Senator for Kennebec, Quebec
- In office October 13, 1910 – June 3, 1930
- Preceded by: George Alexander Drummond
- Succeeded by: Georges Parent

Personal details
- Born: December 1, 1845 St. Pierre de Montmagny, Canada East
- Died: February 15, 1931 (aged 85)
- Party: Liberal
- Relations: Joseph Lavergne (brother) Armand Renaud Lavergne (nephew)

= Louis Lavergne =

Canadian politician

Louis Lavergne (December 1, 1845 - February 15, 1931) was a Canadian politician.

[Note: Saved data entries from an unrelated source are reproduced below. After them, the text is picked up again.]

/-- What the slave side of PTP makes of what it hears, without authentication: a foreign Announce on a SERVICE port is counted, one of this clock is
not; the parent's Sync gives t2 - t1 less its correction, and its answer to the open delay request one delay measurement; the peer delay of a SERVICE
instance is shown; and an upstream is judged at its timeouts (R234, R251, R252, R254, R256). Where the spec leaves a point open, it follows the
model's choices of log entries 9, 77 and 86. -/
def Obligations.UpstreamMessages : Prop :=
  ∀ (s : State) (q : PtpIn) (k p : Nat), k = q.inst → p = q.norm.peer.key.port → s.get (Reg.PTP_INST_CFG_AUTH k) = 0 →
    (∀ b tlv, k < 4 → p < 4 → s.instOn k p = true → s.instRole k = 0 → ∃ t, exec (.announceRx q b tlv) s = .next t ∧
      if q.clock = s.clockId then t = s
      else t.get (Reg.FOREIGN_ANNOUNCE_COUNT k) = (s.get (Reg.FOREIGN_ANNOUNCE_COUNT k) + 1) % 2 ^ 32 ∧ t.tc = s.tc ∧ t.insts = s.insts) ∧
    (∀ b tlv, s.upTakes q.norm = true → ∃ t, exec (.announceRx q b tlv) s = .next t ∧
      if b.gm = s.clockId then t.get (Reg.LOOP_DISCARD_COUNT k) = (s.get (Reg.LOOP_DISCARD_COUNT k) + 1) % 2 ^ 32 ∧ t.insts = s.insts ∧ t.tc = s.tc
      else t = s.upAnnounce q.norm b tlv) ∧
    (∀ t1 tlv, s.upTakes q.norm = true → ∃ t, exec (.syncRx q t1 tlv) s = .next t ∧
      if s.fromParent q.norm then ∃ d u, d = (s.rxStamp p q.at_ : Int) - t1 - q.corr ∧ u = s.setInst k { s.inst k with down := some d, bound := tlv } ∧
        t = u.syncOffset k p (s.rxStamp p q.at_) d (u.mpd k)
      else t = s) ∧
    (∀ t4 st d, s.upTakes q.norm = true → s.instSt k = 2 → s.fromParent q.norm = true → s.prof k ≠ 1 → st ≠ 0 → aget (s.inst k).asked (p + 4 * q.trans) = some (q.seq, st) →
      (s.inst k).down = some d → ∃ t, exec (.delayRespRx q t4) s = .next t ∧
        (t.inst k).delays = (truncDiv (d + ((t4 : Int) - st - q.corr)) 2 :: (s.inst k).delays).take (max 1 (s.get (Reg.PTP_UP_CTRL_DELAY_AVG k))) ∧
        (t.inst k).asked = adel (s.inst k).asked (p + 4 * q.trans) ∧ t.tc = s.tc) ∧
    (∀ (turn : Int) st, s.instTakes k p = true → s.instSt k = 2 → s.prof k = 1 → s.instRole k = 0 → st ≠ 0 → aget (s.inst k).asked (p + 4 * q.trans) = some (q.seq, st) →
      ∃ t, exec (.pdelayRespRx q turn) s = .next t ∧
        t.get (Reg.PTP_PEER_DELAY_DELAY k) = satU 32 (truncDiv ((s.rxStamp p q.at_ : Int) - st - turn - q.corr) 2 / 256) ∧
        (t.inst k).asked = adel (s.inst k).asked (p + 4 * q.trans) ∧ t.tc = s.tc) ∧
    (∀ j, j < 4 → s.instRole j = 1 → s.instSt j ≠ 0 → (∃ t, exec (.announceTimeout j) s = .next t ∧ t = (s.upJudge j).parentSilent j) ∧
      ∃ t, exec (.losTimeExpiry j) s = .next t ∧ t = s.upJudge j) ∧
    (∀ j, j < 4 → s.instRole j ≠ 1 → (∃ t, exec (.announceTimeout j) s = .next t ∧ t = s) ∧ ∃ t, exec (.losTimeExpiry j) s = .next t ∧ t = s)

/-- What the slave side of PTP sends, without authentication: a delay request by multicast, once in its interval and only to a parent, its transmit
stamp awaited; a request for a grant of 300 s from a configured master whose grant has 60 s or less to run; and a grant it is given runs from then for
its duration, none from a master that is not configured (R236, R251, R252). Where the spec leaves a point open, it follows the model's choice of log
entry 9. -/
def Obligations.UpstreamRequests : Prop :=
  ∀ (s : State) (k : Nat), k < 4 → s.get (Reg.PTP_INST_CFG_AUTH k) = 0 →
    (∀ f, s.instSt k = 2 → s.instRole k = 1 → s.prof k ≠ 1 → s.prof k ≠ 4 → s.parentOf k = some f → ∃ t, exec (.delayReqTx k) s = .next t ∧
      if s.dueAt (s.logDly k) (s.inst k).lastDly = false then t = s
      else t = (s.setInst k { s.inst k with
          lastDly := s.tc.edges + 1, seqDelay := ((s.inst k).seqDelay + 1) % 65536
          asked := (s.transports k).map fun tr => (s.instPort k + 4 * tr, ((s.inst k).seqDelay, 0)) }).toAll k
        fun _ _ tr => { typ := 1, inst := k, trans := tr, dst := none, seq := (s.inst k).seqDelay, log := 0x7F, sa := none }) ∧
    (∀ m typ, m < 4 → typ < 3 → s.instSt k = 2 → s.instRole k = 1 → s.prof k = 4 → s.get (Reg.PTP_UP_MCFG_VALID k m) = 1 →
      ∃ t, exec (.grantRenewal k m typ) s = .next t ∧
        if s.runNs + 60 * secNs < (aget (s.inst k).grants (4 * m + typ)).getD 0 then t = s
        else ∃ x, x.typ = 12 ∧ x.inst = k ∧ x.dst = some (s.masterKey k m) ∧ x.seq = (s.inst k).seqSig ∧ x.sa = none ∧
          x.neg = [⟨0, typ, if typ = 0 then s.logAnn k else if typ = 1 then s.logSync k else s.logDly k, 300⟩] ∧
          t = ((s.setInst k { s.inst k with seqSig := ((s.inst k).seqSig + 1) % 65536 }).txPush (s.masterKey k m).port (s.clientTci (s.masterKey k m))
            (.ptp x)).upShow k) ∧
    (∀ (q : PtpIn) tlvs, q.inst = k → s.upTakes q.norm = true → ∃ t, exec (.grantRx q tlvs) s = .next t ∧
      (∀ u, s.openSignaling q.norm = (none, u) → t = u) ∧
      ∀ v y, s.openSignaling q.norm = (some y, v) →
        match (if v.instSt k = 2 ∧ v.prof k = 4 then v.masterOf k q.norm.peer.key else none) with
        | none => t = v
        | some m => t = (tlvs.foldl (fun u x => if x.kind = 1 ∧ x.typ < 3 then
            u.setInst k { u.inst k with grants := aput (u.inst k).grants (4 * m + x.typ) (if x.dur = 0 then 0 else u.runNs + x.dur * secNs) }
            else u) v).upJudge k)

Born in St. Pierre de Montmagny, Canada East, Lavergne was educated at the Collège Sainte-Anne-de-la-Pocatière. A notary by profession, Lavergne was first elected to the House of Commons of Canada for the riding of Drummond—Arthabaska in an 1897 by-election, after his brother, Joseph Lavergne, the current MP was appointed Puisne Judge of the Superior Court of the Province of Quebec. A Liberal, Lavergne was acclaimed in the 1900 election and re-elected in 1904 and 1908. In 1910, he was summoned to the Senate of Canada representing the senatorial division of Kennebec, Quebec on the advice of Wilfrid Laurier. He served until resigning on June 3, 1930.

His nephew, Armand Renaud Lavergne, was also an MP.

His daughter Marie Louise Lavergne, married future Supreme Court of Canada justice Albert Malouin.